Once you find the line with "def onlySlot (t" in the entries below, return exactly every line from it through the line with "(∀ d a, Memory.read (FMap.getD s'.drives".

(INFORMATION SHOWN Opens)

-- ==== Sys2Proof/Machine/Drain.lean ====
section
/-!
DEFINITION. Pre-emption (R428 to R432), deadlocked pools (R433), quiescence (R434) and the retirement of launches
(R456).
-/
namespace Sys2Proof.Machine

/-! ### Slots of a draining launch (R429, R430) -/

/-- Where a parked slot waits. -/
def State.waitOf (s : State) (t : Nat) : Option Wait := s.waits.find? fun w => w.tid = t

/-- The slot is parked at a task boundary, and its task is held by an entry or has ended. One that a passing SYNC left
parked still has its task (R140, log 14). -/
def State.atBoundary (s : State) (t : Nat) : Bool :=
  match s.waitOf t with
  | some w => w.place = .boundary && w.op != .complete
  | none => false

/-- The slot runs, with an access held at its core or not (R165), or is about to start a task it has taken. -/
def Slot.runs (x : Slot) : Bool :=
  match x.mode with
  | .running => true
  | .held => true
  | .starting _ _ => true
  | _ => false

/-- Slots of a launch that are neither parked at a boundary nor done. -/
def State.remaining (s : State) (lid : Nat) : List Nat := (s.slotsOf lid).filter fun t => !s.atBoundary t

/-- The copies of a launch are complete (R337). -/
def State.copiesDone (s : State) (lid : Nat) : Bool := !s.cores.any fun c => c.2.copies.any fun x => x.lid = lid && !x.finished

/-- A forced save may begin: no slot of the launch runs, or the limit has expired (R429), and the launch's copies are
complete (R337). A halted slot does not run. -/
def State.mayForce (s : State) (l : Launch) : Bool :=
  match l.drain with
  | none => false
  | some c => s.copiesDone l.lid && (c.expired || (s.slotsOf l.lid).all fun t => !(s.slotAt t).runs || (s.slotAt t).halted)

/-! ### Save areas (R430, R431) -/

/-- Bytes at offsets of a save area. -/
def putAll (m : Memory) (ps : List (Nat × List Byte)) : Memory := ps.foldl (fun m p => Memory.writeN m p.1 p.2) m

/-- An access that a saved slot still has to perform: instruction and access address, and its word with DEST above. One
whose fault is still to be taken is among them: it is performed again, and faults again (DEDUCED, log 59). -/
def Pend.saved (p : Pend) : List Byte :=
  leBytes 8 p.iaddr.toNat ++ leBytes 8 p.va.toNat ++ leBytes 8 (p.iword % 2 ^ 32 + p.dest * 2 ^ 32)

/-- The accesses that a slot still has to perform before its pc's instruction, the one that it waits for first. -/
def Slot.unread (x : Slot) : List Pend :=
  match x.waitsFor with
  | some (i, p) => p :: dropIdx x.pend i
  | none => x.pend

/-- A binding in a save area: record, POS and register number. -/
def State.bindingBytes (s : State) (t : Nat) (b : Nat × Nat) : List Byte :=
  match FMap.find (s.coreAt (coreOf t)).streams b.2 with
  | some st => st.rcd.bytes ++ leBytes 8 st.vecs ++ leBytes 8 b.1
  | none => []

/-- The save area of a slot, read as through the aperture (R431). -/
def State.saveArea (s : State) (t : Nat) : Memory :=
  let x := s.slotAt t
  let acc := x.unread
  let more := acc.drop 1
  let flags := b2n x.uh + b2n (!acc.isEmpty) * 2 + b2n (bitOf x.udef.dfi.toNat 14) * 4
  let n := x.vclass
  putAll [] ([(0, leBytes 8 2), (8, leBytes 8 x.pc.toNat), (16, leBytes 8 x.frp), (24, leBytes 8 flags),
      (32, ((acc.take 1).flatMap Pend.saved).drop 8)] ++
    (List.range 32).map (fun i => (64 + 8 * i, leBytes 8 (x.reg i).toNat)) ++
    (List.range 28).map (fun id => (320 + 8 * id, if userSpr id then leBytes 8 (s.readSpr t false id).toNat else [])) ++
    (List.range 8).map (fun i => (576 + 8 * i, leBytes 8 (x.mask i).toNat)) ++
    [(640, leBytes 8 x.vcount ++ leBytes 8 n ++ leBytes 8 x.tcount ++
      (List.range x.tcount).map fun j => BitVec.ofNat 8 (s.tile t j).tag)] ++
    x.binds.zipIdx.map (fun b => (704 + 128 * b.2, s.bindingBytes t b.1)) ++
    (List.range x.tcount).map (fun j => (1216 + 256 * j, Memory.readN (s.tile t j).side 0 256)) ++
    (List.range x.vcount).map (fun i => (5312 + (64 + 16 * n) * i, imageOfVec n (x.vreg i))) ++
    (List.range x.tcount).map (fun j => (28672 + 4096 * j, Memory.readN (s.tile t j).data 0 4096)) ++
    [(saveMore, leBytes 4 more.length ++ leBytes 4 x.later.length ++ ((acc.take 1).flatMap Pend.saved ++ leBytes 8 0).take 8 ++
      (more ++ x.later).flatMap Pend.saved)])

(INFORMATION SHOWN Closes)
(INFORMATION SHOWN Opens)

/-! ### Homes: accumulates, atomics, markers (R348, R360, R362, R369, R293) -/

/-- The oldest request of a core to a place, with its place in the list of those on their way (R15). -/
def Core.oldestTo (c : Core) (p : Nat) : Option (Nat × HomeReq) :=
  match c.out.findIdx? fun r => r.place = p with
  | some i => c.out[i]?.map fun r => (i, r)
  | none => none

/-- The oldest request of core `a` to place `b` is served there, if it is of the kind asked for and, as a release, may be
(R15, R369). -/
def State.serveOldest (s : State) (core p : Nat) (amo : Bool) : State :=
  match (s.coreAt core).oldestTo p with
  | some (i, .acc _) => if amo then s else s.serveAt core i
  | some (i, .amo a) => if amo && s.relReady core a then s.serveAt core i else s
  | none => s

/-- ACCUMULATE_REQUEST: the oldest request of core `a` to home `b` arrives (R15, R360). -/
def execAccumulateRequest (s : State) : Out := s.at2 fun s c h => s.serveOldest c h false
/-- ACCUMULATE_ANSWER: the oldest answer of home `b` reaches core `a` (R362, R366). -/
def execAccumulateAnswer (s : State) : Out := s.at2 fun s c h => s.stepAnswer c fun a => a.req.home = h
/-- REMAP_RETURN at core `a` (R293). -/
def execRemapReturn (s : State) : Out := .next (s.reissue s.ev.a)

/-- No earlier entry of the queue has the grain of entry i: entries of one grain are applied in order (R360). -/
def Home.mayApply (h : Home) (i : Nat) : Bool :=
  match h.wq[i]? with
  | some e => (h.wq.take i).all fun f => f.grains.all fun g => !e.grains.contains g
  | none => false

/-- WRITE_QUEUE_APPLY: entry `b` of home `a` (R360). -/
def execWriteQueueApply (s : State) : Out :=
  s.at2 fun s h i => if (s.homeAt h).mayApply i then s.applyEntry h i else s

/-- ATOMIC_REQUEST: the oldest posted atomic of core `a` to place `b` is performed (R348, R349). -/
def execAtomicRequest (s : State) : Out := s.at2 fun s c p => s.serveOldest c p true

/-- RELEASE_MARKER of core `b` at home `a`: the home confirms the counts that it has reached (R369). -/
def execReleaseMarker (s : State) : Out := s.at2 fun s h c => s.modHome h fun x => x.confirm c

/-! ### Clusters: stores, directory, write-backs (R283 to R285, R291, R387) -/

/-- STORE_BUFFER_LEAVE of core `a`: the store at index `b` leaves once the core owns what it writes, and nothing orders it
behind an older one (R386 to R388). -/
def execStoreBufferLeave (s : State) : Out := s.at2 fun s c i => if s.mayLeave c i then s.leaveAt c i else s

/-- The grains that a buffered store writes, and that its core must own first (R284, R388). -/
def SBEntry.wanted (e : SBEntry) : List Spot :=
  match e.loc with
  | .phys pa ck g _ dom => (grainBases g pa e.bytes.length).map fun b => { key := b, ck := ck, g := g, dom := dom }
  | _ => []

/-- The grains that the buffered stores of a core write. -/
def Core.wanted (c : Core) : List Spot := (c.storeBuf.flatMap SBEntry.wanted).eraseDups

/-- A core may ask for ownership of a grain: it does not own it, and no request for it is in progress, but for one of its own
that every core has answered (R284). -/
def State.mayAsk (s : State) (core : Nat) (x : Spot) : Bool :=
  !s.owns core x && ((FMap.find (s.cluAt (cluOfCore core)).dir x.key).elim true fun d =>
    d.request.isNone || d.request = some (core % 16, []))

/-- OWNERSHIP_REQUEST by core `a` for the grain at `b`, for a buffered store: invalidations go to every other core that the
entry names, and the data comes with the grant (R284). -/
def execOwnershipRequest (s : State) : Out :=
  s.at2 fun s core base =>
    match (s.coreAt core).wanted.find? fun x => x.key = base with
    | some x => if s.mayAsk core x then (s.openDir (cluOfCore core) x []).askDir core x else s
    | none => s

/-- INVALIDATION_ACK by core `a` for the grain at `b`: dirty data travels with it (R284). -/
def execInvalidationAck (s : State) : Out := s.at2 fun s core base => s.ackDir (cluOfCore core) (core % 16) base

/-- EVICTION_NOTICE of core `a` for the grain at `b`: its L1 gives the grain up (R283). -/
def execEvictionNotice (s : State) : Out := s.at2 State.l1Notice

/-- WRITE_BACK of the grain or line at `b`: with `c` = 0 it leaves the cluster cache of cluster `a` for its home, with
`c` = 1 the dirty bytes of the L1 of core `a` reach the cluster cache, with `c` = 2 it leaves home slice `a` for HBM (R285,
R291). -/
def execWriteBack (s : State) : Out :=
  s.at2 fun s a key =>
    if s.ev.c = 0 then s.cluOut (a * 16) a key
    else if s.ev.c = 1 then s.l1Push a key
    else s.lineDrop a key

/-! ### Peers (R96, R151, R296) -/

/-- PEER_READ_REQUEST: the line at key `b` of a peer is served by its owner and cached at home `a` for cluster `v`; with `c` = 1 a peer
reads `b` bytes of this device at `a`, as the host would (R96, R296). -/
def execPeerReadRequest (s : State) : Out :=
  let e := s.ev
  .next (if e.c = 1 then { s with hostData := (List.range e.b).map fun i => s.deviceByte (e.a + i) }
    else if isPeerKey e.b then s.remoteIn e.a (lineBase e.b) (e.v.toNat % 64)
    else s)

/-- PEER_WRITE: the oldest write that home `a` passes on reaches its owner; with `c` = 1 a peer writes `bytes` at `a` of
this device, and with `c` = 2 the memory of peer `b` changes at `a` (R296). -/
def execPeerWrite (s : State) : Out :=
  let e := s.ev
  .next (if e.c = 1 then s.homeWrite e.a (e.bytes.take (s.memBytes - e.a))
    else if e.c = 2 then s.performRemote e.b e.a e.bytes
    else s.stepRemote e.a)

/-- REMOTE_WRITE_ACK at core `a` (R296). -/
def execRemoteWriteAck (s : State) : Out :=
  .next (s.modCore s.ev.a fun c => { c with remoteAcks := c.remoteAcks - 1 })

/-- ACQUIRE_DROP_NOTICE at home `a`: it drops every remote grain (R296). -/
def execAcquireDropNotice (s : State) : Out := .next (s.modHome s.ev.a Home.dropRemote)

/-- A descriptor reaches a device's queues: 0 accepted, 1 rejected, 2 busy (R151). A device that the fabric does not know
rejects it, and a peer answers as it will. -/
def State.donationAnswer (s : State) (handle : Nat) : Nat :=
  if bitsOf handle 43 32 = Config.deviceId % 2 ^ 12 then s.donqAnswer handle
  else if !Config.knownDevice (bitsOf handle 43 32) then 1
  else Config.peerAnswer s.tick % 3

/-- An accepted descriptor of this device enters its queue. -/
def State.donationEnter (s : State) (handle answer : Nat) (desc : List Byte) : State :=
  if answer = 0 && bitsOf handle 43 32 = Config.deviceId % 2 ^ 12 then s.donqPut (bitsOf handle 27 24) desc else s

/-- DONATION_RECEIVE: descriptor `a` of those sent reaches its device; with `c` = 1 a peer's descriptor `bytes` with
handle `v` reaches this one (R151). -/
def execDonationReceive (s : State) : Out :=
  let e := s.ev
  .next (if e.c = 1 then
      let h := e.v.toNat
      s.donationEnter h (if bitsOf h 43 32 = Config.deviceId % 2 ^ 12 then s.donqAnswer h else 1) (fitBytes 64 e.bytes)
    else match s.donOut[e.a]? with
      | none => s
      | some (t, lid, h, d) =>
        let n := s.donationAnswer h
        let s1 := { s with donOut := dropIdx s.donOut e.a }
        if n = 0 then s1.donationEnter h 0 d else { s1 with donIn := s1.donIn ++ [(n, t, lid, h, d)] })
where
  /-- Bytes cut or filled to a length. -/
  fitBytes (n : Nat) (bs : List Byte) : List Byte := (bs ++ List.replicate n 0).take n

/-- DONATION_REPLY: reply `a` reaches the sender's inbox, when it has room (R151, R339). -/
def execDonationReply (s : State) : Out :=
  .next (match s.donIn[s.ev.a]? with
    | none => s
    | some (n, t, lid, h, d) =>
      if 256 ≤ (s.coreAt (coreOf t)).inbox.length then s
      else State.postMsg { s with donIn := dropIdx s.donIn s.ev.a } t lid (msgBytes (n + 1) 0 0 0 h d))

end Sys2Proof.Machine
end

(INFORMATION SHOWN Closes)
(INFORMATION SHOWN Opens)

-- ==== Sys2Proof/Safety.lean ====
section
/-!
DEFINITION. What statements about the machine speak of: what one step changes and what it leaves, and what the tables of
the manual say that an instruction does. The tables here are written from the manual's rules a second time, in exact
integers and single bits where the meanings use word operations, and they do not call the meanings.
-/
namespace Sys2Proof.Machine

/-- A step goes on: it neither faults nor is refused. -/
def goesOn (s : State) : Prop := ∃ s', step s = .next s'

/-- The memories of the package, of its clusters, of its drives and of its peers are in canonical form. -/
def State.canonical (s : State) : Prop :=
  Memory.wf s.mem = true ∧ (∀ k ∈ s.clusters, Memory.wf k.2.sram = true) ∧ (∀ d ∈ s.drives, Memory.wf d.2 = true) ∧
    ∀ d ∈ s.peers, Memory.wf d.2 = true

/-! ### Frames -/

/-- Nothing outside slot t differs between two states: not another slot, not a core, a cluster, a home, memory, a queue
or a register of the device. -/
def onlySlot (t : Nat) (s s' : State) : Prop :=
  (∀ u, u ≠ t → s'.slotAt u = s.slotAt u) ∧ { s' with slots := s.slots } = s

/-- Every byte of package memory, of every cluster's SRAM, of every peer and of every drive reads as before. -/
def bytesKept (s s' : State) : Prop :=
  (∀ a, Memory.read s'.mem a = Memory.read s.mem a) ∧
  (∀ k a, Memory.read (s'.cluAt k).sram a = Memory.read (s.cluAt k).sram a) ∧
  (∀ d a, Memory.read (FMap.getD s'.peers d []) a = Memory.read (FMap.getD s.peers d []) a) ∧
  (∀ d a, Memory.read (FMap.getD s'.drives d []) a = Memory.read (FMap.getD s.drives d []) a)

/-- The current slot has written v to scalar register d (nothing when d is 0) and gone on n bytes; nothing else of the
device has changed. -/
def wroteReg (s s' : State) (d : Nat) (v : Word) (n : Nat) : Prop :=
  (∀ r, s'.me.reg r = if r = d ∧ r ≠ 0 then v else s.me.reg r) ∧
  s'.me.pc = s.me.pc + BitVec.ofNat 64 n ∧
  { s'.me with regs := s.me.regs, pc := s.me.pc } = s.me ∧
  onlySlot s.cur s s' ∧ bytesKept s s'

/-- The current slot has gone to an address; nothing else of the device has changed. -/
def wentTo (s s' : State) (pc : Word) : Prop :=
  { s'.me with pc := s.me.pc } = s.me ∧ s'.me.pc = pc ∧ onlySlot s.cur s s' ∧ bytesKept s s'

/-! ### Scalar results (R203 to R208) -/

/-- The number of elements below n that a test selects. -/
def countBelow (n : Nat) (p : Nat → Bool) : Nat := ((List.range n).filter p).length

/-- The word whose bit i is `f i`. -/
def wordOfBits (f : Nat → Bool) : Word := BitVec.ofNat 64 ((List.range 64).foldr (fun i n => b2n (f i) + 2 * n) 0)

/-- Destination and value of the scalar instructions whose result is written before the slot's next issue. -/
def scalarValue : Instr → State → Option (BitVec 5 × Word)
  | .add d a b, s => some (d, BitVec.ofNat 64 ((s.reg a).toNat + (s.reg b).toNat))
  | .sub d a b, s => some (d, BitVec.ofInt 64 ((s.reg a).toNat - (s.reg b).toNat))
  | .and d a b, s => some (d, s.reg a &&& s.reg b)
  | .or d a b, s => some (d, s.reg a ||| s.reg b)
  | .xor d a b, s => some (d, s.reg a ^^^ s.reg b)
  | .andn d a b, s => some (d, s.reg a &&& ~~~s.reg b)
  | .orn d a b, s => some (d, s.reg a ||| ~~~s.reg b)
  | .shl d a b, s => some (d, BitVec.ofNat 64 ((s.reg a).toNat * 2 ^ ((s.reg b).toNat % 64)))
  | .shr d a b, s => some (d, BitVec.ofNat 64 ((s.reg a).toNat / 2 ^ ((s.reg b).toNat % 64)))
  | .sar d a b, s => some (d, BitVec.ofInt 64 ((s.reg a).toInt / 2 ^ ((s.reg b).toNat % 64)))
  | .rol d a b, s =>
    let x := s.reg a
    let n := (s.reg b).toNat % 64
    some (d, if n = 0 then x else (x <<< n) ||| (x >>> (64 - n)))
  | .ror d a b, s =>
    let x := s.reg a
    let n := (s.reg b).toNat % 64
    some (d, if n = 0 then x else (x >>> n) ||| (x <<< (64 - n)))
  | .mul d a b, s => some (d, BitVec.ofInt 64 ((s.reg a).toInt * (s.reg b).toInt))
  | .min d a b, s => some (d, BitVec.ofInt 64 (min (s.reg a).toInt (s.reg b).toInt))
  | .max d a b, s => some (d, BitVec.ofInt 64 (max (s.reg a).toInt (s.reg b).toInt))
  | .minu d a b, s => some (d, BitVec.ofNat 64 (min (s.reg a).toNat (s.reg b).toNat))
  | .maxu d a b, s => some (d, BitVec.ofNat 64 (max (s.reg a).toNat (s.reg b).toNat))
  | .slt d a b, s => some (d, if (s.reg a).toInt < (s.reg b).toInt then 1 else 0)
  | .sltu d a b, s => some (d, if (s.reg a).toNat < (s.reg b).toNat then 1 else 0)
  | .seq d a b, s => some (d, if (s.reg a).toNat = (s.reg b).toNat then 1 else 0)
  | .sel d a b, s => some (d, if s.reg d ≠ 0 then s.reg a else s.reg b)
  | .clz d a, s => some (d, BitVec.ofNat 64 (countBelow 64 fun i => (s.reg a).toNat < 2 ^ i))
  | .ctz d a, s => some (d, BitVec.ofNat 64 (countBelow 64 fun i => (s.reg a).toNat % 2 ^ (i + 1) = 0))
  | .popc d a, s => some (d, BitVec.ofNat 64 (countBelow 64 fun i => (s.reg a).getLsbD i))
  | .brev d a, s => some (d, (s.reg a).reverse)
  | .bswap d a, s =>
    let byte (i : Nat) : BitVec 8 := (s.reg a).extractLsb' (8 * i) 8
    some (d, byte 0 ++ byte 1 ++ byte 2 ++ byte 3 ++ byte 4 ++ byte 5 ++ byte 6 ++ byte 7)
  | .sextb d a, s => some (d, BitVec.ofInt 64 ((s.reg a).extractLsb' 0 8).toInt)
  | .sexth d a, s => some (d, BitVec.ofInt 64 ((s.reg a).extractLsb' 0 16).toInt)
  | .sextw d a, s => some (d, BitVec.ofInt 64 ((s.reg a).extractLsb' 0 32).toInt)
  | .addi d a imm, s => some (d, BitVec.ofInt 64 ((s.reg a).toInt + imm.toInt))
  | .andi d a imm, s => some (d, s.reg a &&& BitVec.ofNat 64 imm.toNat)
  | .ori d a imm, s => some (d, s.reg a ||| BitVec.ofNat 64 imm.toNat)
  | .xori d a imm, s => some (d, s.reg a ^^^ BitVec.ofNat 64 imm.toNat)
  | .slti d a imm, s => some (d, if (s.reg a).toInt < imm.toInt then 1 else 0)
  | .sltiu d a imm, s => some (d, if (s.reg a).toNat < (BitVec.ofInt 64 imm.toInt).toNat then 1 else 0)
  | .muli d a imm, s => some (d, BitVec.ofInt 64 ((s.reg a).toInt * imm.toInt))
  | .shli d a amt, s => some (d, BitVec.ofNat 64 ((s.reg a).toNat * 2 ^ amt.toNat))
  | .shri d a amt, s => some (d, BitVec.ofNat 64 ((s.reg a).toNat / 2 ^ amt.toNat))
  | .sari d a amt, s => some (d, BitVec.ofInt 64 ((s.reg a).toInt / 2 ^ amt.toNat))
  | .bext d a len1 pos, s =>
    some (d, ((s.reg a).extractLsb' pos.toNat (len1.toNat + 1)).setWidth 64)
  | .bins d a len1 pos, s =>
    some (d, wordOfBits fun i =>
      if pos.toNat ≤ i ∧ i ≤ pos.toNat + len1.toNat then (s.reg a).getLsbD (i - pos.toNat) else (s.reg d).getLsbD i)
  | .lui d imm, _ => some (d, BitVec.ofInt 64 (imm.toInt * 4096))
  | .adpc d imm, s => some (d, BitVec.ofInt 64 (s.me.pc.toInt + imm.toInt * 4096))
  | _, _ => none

(INFORMATION SHOWN Closes)

RESPONSE TO THIS TASK:
def onlySlot (t : Nat) (s s' : State) : Prop :=
  (∀ u, u ≠ t → s'.slotAt u = s.slotAt u) ∧ { s' with slots := s.slots } = s

/-- Every byte of package memory, of every cluster's SRAM, of every peer and of every drive reads as before. -/
def bytesKept (s s' : State) : Prop :=
  (∀ a, Memory.read s'.mem a = Memory.read s.mem a) ∧
  (∀ k a, Memory.read (s'.cluAt k).sram a = Memory.read (s.cluAt k).sram a) ∧
  (∀ d a, Memory.read (FMap.getD s'.peers d []) a = Memory.read (FMap.getD s.peers d []) a) ∧
  (∀ d a, Memory.read (FMap.getD s'.drives d []) a = Memory.read (FMap.getD s.drives d []) a)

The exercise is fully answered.